Pennsylvania needs an age verification law

For years, many felt that it was simply impossible to fight childhood porn exposure. The most that Pennsylvania has done was pass an actionless resolution in 2017, declaring it a public health crisis. Even parental controls, such as content filters, have proven to be ineffective. 

A recent report estimated that twelve percent of all websites on the entire internet are dedicated to pornography. In 2023, the adult and pornographic websites industry generated over $1.15 billion, matching the revenue of the NCAA. Online, we are met regularly with the industry’s aggressive ads, social media follow requests, DMs, and other digital advertising tactics. But it’s not only adults who are being targeted by big porn.

With most kids having some access to the internet, studies confirm that they are being exposed to pornography online as young as age seven. By age thirteen, the majority of children have been exposed. Most of these are by accident, but they have lasting impacts on young minds.

Pornography online is not only explicit. It’s extremely graphic. Research has estimated that 88.2 percent of pornographic videos depict sexual violence, while 48.7 percent of these same videos include some kind of verbal abuse. Use of porn correlates with a lack of positive self-image, an increase in divorce, and poor mental health, all of which are now at the highest levels ever recorded. Even worse, porn is known to be one of the most difficult addictions to break—brain scans have shown that porn affects the brain similarly to addictive drugs. 

The minds, worldviews, and morals of kids are under active formation during childhood. Early exposure to porn wires their brains for addiction, distorts how they understand love, and normalizes abuse. It’s a crippling and self-replicating public health crisis as more and more children grow up in this digital age. 

The outlook seemed bleak. But this changed with the passage of a simple Louisiana law in 2022.

With broad bipartisan support, Louisiana and 24 other states passed what is known as an age verification law. These laws require pornographic websites to verify that anyone attempting to gain access to explicit content is over the age of eighteen. It’s just like how physical stores selling alcohol, cigarettes, and yes, porn, in-person must check the IDs of their customers. Technology now enables this to be done digitally, accurately, and safely via a trusted third-party age verification provider. Similar digital age verification methods have already been used since 2019 for online gambling in Pennsylvania.

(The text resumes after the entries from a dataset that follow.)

/-! ### Requests -/

/-- R126: ACTIVATE, its checks in order, and what it does to the slot and its target. -/
def Obligations.Activate : Prop :=
  ∀ (serial slot : Word) (s : State), s.takesRequests →
    let i := slot.toNat
    let r := s.slotAt i
    let base := s.taken serial 1 slot 0 0 0
    (2 ^ s.code ≤ i → exec (.activate serial slot) s = .next (base.turnedDown .badArg)) ∧
    (i < 2 ^ s.code → (r.state ≠ .sealed ∨ r.reload = true) →
      exec (.activate serial slot) s = .next (base.turnedDown .wrongState)) ∧
    (∀ m, i < 2 ^ s.code → r.state = .sealed → r.reload = false → r.summary = some m →
      m.target < s.targets.length →
      ((s.dynAt m.target).trial ≠ none → exec (.activate serial slot) s = .next (base.turnedDown .trialOpen)) ∧
      ((s.dynAt m.target).trial = none → (∀ v, s.keyAt m.keySlot ≠ .active v) →
        exec (.activate serial slot) s = .next (base.turnedDown .keyRevoked)) ∧
      (∀ v, (s.dynAt m.target).trial = none → s.keyAt m.keySlot = .active v →
        let left := if s.bootTarget = some m.target then s.cfg.settings.tMax else 0
        exec (.activate serial slot) s = .next {
          ((({ base with
              slots := s.slots.modify i fun r => { r with state := .trial, journaled := .trial },
              targets := s.targets.modify m.target fun d => { d with trial := some i, bootsLeft := left } }.appendLog
            { seq := 0, kind := .trialStarted, reason := none, slot := some i, target := some m.target, chunk := none,
              value := some m.version, address := none }).offer .request
            (.target m.target { s.dynAt m.target with trial := some i, bootsLeft := left })).offer .request
            (.slot i { state := .trial, decayed := r.decayed, summary := some m })) with
          lastOutcome := .pending, lastReason := none }))

/-- R127, R128: CONFIRM, its checks in order, and what it does to the target's fields and to the states of the slots. -/
def Obligations.Confirm : Prop :=
  ∀ (serial slot : Word) (s : State), s.takesRequests →
    let i := slot.toNat
    let r := s.slotAt i
    let base := s.taken serial 2 slot 0 0 0
    (2 ^ s.code ≤ i → exec (.confirm serial slot) s = .next (base.turnedDown .badArg)) ∧
    (i < 2 ^ s.code → r.state ≠ .trial → exec (.confirm serial slot) s = .next (base.turnedDown .wrongState)) ∧
    (∀ m, i < 2 ^ s.code → r.state = .trial → r.summary = some m → m.target < s.targets.length →
      let d := s.dynAt m.target
      let floor := max d.floor m.version
      (s.bootTarget = some m.target → d.booted ≠ some i →
        exec (.confirm serial slot) s = .next (base.turnedDown .notBooted)) ∧
      ((s.bootTarget = some m.target → d.booted = some i) →
        ∃ t, exec (.confirm serial slot) s = .next t ∧ t.lastOutcome = .pending ∧
          t.dynAt m.target =
            { d with
              floor := floor, active := some i, fallback := d.active, trial := none, bootsLeft := 0,
              recovery := false } ∧
          (∀ u, u ≠ m.target → t.dynAt u = s.dynAt u) ∧
          (t.slotAt i).state = .active ∧
          (∀ a, d.active = some a → a ≠ i → a < s.slots.length → (t.slotAt a).state = .fallback) ∧
          (∀ f, d.fallback = some f → f ≠ i → d.active ≠ some f → f < s.slots.length →
            (t.slotAt f).state =
              if (s.slotAt f).decayed then .failed
              else if floor ≤ (s.slotAt f).version then .sealed else .outdated) ∧
          (∀ j, j ≠ i → d.active ≠ some j → d.fallback ≠ some j → j < s.slots.length →
            (t.slotAt j).state =
              if (s.slotAt j).target? = some m.target ∧ (s.slotAt j).version < floor then
                match (s.slotAt j).state with
                | .sealed => .outdated
                | .filling => .rejected
                | x => x
              else (s.slotAt j).state) ∧
          t.flash = s.flash ∧ t.tracker = s.tracker ∧ t.guard = s.guard ∧ t.map = s.map ∧ t.pool = s.pool ∧
          t.health = s.health ∧ t.clean = s.clean ∧ t.keys = s.keys ∧ t.statics = s.statics ∧ t.cfg = s.cfg ∧
          t.reqPage = base.reqPage ∧ t.pendingWD = s.pendingWD))

/-- R129: ABANDON. -/
def Obligations.Abandon : Prop :=
  ∀ (serial slot : Word) (s : State), s.takesRequests →
    let i := slot.toNat
    let r := s.slotAt i
    let base := s.taken serial 3 slot 0 0 0
    (2 ^ s.code ≤ i → exec (.abandon serial slot) s = .next (base.turnedDown .badArg)) ∧
    (i < 2 ^ s.code → r.state ≠ .trial → exec (.abandon serial slot) s = .next (base.turnedDown .wrongState)) ∧
    (∀ m, i < 2 ^ s.code → r.state = .trial → r.summary = some m → m.target < s.targets.length →
      exec (.abandon serial slot) s = .next {
        ((({ base with
            slots := s.slots.modify i fun r => { r with state := .sealed, journaled := .sealed },
            targets := s.targets.modify m.target fun d => { d with trial := none, bootsLeft := 0 } }.appendLog
          { seq := 0, kind := .abandoned, reason := none, slot := some i, target := some m.target, chunk := none,
            value := some m.version, address := none }).offer .request
          (.target m.target { s.dynAt m.target with trial := none, bootsLeft := 0 })).offer .request
          (.slot i { state := .sealed, decayed := r.decayed, summary := some m })) with
        lastOutcome := .pending, lastReason := none })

In the states that passed them, age verification laws have been successful. Traffic to large porn websites decreased. In some states, rather than enact these bare-minimum protections for children, porn sites have entirely pulled out. When the porn industry sued, the Supreme Court confirmed that age verification laws are not only constitutional, but that states have an “important” and “even compelling” interest in passing them. The Court made it clear: “No person — adult or child — has a First Amendment right to access speech that is obscene to minors without first submitting proof of age.”

We must protect children from the porn industry’s predatory advertising tactics. We must ensure that children cannot stumble onto graphic pornography online. We must stop children from being damaged by pornography exposure. Age verification is a surefire way to decrease pornography exposure by young children, whose exposure is often accidental. It doesn’t replace parental guidance and accountability. It’s an important step in the right direction. The well-being of our children must precede the conveniences of adults if we are to have the healthy, thriving society needed for a free republic.

Pennsylvania now finds itself in the minority of states without an age verification law. Bipartisan age verification legislation has been sponsored by Rep. Jill Cooper (R-Westmoreland) and Rep. Johanny Cepeda-Freytiz (D-Berks) in the House, and by Sen. Cris Dush (R-Cameron) and Sen. Judy Ward (R-Blair) in the Senate, with both bills currently in committee.

The legislature has the tools. The courts have given the green light. And the kids of Pennsylvania can’t wait. It’s time to pass an age verification law — and finally put Pennsylvania’s children ahead of the porn industry.